▸ Records to process:
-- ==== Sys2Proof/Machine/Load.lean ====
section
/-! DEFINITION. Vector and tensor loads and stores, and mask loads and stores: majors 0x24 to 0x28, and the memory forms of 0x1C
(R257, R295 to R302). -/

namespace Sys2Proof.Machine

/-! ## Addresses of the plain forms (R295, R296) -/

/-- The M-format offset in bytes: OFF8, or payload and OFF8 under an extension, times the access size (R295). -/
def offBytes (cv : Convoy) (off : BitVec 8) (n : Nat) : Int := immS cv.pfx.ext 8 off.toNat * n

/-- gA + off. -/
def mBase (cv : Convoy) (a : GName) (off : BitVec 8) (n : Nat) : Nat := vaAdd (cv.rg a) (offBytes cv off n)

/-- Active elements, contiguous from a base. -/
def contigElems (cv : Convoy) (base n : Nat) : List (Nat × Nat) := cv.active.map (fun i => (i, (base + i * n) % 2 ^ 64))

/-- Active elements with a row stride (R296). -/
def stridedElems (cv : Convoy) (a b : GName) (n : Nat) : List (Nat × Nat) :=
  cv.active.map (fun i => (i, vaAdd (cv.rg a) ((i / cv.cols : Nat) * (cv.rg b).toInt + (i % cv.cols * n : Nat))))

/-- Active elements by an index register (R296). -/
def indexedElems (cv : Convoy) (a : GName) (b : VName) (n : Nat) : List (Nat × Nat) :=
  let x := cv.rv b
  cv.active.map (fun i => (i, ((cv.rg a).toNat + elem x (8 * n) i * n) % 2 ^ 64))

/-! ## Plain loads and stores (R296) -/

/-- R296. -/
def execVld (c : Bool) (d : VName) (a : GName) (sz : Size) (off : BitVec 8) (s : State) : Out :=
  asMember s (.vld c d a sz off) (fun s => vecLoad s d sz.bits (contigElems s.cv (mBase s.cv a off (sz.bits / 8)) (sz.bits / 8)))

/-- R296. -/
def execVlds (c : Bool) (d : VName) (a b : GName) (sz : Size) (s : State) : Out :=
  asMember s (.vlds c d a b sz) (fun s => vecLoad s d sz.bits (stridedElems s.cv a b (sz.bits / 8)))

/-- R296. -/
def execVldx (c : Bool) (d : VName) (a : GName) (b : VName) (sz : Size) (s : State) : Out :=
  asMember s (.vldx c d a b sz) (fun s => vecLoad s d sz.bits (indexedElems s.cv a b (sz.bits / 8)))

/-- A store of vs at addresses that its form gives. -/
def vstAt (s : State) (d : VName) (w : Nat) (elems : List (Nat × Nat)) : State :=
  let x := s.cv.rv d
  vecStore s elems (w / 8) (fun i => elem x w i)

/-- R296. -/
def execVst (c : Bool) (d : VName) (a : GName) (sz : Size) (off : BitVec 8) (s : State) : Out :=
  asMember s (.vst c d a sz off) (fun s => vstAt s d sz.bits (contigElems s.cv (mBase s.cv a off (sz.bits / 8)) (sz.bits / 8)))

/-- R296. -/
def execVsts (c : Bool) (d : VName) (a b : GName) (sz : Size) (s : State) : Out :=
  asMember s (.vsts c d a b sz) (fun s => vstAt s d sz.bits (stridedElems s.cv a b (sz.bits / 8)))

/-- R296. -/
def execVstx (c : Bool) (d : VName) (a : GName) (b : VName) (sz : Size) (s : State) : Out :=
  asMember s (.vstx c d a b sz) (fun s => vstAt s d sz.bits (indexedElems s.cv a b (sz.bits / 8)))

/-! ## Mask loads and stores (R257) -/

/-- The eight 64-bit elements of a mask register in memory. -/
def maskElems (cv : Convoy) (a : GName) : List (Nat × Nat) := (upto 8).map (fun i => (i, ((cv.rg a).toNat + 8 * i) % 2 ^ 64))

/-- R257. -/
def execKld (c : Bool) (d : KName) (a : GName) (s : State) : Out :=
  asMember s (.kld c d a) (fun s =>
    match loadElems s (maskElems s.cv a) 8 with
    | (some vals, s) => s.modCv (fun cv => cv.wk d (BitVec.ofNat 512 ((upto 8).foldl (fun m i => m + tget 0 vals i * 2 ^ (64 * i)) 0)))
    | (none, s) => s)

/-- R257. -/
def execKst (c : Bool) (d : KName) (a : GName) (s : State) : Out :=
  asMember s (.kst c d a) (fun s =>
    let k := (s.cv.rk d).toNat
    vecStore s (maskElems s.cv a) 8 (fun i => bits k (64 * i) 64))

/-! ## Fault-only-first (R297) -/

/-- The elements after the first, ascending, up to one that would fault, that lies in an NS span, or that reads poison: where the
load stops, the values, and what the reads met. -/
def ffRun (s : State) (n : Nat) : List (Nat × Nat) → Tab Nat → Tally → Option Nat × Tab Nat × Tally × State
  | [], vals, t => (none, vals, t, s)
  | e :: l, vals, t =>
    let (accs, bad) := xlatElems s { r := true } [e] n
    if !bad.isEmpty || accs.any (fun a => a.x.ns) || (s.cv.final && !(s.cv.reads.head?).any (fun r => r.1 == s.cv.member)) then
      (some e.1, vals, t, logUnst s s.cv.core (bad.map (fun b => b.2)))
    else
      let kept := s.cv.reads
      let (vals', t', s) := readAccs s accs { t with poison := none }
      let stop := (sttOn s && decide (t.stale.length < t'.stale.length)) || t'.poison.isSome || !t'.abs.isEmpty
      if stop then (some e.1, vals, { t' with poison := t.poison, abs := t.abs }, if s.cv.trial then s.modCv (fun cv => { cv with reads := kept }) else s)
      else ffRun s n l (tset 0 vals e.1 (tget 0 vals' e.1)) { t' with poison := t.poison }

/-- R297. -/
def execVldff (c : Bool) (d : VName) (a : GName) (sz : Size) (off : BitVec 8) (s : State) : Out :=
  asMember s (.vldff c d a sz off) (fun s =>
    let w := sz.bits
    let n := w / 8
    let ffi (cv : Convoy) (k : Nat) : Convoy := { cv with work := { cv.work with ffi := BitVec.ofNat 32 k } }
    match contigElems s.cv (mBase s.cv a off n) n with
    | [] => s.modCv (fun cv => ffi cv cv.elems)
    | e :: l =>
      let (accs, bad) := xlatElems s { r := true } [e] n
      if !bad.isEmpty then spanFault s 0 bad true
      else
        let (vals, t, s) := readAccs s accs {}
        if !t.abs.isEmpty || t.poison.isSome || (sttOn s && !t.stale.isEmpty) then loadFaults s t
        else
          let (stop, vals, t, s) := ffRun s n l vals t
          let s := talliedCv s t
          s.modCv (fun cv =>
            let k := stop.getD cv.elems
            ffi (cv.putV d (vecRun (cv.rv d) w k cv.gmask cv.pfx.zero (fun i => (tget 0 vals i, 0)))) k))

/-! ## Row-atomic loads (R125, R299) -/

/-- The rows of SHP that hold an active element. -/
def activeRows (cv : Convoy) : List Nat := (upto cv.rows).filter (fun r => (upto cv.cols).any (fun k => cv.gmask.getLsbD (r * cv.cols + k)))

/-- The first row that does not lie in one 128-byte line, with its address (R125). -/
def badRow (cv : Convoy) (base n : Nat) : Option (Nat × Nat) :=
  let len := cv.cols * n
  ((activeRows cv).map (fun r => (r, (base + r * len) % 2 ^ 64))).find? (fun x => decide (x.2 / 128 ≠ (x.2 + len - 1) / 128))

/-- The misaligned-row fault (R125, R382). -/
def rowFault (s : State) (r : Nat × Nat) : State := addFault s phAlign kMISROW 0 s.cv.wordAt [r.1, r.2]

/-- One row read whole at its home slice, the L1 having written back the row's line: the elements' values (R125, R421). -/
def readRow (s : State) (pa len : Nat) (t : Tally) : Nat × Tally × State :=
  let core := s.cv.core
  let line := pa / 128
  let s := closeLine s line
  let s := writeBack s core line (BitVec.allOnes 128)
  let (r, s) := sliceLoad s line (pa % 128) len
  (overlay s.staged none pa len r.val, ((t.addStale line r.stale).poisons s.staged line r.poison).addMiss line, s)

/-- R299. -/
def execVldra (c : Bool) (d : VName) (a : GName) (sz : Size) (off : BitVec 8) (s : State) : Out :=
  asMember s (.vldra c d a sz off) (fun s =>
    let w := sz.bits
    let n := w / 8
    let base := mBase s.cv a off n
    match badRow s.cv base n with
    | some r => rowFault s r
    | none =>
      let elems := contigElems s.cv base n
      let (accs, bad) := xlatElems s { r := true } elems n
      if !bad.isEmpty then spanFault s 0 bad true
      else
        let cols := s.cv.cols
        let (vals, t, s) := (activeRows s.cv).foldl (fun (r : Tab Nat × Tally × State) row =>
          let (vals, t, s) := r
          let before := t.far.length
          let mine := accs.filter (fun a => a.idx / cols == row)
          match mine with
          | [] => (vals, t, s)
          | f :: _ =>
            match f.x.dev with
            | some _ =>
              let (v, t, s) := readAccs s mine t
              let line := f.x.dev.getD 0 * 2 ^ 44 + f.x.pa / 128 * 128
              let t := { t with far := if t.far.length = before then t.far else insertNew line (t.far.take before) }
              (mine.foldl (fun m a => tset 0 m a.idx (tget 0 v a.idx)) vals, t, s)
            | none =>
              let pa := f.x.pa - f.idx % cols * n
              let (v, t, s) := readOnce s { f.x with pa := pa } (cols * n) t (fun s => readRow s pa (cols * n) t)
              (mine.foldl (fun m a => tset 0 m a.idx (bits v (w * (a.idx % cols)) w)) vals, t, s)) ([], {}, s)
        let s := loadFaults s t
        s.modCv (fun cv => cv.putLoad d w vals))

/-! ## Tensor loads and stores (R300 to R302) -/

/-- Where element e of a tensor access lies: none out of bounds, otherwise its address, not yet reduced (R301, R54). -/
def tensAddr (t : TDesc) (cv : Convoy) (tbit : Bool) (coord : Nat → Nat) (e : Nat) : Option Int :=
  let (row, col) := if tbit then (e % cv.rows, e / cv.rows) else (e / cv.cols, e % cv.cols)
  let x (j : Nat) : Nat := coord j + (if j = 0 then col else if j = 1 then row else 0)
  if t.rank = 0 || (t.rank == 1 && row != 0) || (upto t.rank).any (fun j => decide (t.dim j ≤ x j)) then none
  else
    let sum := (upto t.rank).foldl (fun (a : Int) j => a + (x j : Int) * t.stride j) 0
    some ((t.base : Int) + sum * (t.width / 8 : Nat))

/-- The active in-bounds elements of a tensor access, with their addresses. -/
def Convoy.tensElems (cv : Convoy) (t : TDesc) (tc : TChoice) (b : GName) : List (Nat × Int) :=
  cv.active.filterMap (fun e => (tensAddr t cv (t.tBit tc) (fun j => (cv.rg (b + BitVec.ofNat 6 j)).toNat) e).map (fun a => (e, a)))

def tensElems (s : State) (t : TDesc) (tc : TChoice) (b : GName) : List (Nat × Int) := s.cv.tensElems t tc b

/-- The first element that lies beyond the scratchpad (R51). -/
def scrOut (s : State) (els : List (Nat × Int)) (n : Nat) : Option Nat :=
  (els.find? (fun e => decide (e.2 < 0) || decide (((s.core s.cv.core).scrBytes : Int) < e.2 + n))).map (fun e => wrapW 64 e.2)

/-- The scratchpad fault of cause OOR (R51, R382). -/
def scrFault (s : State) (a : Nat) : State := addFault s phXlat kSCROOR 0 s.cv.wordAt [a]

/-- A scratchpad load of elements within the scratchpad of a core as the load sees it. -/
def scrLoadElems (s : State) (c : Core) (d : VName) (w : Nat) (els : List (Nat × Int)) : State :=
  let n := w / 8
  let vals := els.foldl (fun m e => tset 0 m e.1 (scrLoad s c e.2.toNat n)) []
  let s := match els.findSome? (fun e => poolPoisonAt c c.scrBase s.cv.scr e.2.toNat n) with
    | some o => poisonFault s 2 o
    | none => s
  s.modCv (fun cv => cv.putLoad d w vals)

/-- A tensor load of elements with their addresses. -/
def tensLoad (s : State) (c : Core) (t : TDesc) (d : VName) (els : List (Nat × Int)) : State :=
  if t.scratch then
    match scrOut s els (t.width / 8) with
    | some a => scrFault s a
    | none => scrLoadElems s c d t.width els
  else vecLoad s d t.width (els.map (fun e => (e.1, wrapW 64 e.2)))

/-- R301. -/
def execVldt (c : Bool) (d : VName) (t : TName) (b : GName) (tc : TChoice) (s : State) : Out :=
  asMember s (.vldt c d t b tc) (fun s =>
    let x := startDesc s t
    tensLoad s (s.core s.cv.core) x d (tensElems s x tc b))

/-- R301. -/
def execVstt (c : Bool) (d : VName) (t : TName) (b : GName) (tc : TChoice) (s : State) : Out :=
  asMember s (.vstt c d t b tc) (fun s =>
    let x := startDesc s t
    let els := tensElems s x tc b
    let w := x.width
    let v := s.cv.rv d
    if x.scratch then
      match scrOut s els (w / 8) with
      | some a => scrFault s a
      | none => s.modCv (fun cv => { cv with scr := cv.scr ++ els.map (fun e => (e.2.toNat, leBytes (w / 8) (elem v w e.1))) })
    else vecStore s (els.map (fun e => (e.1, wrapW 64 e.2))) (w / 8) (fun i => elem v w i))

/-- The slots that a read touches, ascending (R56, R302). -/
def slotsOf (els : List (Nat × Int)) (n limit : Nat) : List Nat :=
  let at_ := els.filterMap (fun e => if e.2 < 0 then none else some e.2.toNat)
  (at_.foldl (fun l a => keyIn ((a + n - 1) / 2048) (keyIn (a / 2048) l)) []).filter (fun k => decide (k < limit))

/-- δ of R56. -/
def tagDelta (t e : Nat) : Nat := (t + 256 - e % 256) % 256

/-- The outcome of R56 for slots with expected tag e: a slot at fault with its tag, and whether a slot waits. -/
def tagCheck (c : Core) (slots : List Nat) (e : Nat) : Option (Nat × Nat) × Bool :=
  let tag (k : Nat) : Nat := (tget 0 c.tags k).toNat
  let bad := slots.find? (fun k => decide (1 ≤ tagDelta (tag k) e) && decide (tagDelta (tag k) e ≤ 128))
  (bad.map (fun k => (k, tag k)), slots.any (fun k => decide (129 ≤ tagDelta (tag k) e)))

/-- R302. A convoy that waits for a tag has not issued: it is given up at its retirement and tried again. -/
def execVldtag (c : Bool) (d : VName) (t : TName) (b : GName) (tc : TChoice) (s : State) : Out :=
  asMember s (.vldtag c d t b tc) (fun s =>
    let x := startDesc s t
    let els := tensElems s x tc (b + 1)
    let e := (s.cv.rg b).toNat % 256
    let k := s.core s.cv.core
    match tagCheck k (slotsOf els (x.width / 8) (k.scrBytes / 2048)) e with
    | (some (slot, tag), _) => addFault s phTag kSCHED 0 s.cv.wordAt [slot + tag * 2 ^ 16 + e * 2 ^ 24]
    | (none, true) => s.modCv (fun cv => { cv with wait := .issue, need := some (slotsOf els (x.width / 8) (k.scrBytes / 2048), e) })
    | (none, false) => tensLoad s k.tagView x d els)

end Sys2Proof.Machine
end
---
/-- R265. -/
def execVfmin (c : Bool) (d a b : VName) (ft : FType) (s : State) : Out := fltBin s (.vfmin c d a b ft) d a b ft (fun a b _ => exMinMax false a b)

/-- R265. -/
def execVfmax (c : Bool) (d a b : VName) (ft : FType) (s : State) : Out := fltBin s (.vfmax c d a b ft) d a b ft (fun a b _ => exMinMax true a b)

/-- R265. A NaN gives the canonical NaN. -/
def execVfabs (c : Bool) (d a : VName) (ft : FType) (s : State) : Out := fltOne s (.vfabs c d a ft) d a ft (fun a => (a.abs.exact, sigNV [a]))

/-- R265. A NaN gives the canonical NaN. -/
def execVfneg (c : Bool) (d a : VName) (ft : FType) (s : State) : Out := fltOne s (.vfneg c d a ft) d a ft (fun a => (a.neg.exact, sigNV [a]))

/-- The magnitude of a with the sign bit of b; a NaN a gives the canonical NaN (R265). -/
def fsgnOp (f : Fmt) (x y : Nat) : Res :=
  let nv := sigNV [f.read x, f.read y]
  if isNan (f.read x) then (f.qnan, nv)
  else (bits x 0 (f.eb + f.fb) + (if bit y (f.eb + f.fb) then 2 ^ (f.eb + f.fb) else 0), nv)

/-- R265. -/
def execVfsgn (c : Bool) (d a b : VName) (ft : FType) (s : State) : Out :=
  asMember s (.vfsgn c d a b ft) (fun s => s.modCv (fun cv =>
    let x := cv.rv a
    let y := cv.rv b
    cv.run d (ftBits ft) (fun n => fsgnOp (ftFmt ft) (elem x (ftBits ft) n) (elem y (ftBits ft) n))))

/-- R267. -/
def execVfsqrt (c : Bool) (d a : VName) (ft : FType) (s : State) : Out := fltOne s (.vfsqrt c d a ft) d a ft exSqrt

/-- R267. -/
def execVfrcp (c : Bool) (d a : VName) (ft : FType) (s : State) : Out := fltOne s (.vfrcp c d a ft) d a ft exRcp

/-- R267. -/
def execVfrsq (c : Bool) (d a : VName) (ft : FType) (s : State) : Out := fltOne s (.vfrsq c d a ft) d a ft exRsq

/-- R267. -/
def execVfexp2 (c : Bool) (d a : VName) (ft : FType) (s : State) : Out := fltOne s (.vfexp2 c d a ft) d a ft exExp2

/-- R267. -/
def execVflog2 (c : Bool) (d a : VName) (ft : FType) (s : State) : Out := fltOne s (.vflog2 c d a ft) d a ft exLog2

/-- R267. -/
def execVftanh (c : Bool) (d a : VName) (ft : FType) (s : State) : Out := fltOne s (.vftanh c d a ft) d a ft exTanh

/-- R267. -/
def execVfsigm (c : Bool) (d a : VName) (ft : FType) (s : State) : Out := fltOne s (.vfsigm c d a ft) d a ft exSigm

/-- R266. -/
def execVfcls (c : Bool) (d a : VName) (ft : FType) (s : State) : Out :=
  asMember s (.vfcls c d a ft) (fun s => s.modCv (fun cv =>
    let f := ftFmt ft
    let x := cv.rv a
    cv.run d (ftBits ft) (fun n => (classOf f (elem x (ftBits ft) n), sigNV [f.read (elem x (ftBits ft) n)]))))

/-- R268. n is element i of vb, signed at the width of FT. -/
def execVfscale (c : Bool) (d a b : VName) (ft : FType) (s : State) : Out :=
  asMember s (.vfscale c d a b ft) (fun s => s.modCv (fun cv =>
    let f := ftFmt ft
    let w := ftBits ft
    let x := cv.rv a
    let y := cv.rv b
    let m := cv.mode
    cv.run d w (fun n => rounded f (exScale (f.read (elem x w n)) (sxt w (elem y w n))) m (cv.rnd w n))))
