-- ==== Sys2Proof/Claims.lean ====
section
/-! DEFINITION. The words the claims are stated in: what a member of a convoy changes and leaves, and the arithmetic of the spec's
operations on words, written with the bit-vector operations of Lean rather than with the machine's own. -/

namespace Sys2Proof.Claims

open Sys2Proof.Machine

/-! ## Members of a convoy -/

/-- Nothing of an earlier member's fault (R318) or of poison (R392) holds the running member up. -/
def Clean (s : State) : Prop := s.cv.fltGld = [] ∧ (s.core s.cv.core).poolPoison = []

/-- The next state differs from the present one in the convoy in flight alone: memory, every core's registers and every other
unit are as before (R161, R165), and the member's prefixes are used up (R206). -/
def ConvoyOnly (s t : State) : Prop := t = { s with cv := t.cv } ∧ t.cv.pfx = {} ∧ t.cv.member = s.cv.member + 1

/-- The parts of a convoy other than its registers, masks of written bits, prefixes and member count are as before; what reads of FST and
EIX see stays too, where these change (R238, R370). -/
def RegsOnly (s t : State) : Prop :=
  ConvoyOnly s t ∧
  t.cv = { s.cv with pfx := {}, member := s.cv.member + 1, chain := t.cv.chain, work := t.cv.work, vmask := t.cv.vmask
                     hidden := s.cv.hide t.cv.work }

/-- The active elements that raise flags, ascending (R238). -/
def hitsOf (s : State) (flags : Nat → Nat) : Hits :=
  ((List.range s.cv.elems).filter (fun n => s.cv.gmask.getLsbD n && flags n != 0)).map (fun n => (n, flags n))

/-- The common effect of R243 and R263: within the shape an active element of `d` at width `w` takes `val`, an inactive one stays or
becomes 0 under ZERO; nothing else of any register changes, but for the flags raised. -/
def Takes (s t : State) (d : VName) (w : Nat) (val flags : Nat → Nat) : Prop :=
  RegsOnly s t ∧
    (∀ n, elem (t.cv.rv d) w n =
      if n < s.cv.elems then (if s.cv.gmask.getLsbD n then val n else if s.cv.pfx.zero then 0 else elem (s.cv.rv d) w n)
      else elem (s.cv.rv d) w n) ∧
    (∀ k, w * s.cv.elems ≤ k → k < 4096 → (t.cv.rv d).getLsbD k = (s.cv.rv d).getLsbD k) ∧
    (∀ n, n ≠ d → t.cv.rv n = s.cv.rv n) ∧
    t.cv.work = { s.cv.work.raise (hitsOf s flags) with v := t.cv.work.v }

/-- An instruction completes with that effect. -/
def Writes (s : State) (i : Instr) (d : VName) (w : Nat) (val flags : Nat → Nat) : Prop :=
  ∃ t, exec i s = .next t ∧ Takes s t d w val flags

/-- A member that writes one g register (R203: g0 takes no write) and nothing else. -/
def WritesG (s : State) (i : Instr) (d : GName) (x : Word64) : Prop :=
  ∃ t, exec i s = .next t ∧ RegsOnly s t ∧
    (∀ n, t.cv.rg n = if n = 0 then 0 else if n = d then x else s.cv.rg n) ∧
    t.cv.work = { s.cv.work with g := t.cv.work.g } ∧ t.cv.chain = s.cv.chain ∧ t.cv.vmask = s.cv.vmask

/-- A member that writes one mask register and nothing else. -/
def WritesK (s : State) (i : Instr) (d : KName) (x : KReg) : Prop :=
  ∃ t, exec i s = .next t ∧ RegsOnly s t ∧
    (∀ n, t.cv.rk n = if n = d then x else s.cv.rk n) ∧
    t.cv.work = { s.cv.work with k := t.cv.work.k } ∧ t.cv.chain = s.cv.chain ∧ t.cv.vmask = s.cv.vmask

▸ What the task requires: Whenever a line includes the word "xlatElems", pull it out of the entries.

▸ Solved problem:
    let (accs, bad) := xlatElems s { r := true } [e] n
      let (accs, bad) := xlatElems s { r := true } [e] n
      let (accs, bad) := xlatElems s { r := true } elems n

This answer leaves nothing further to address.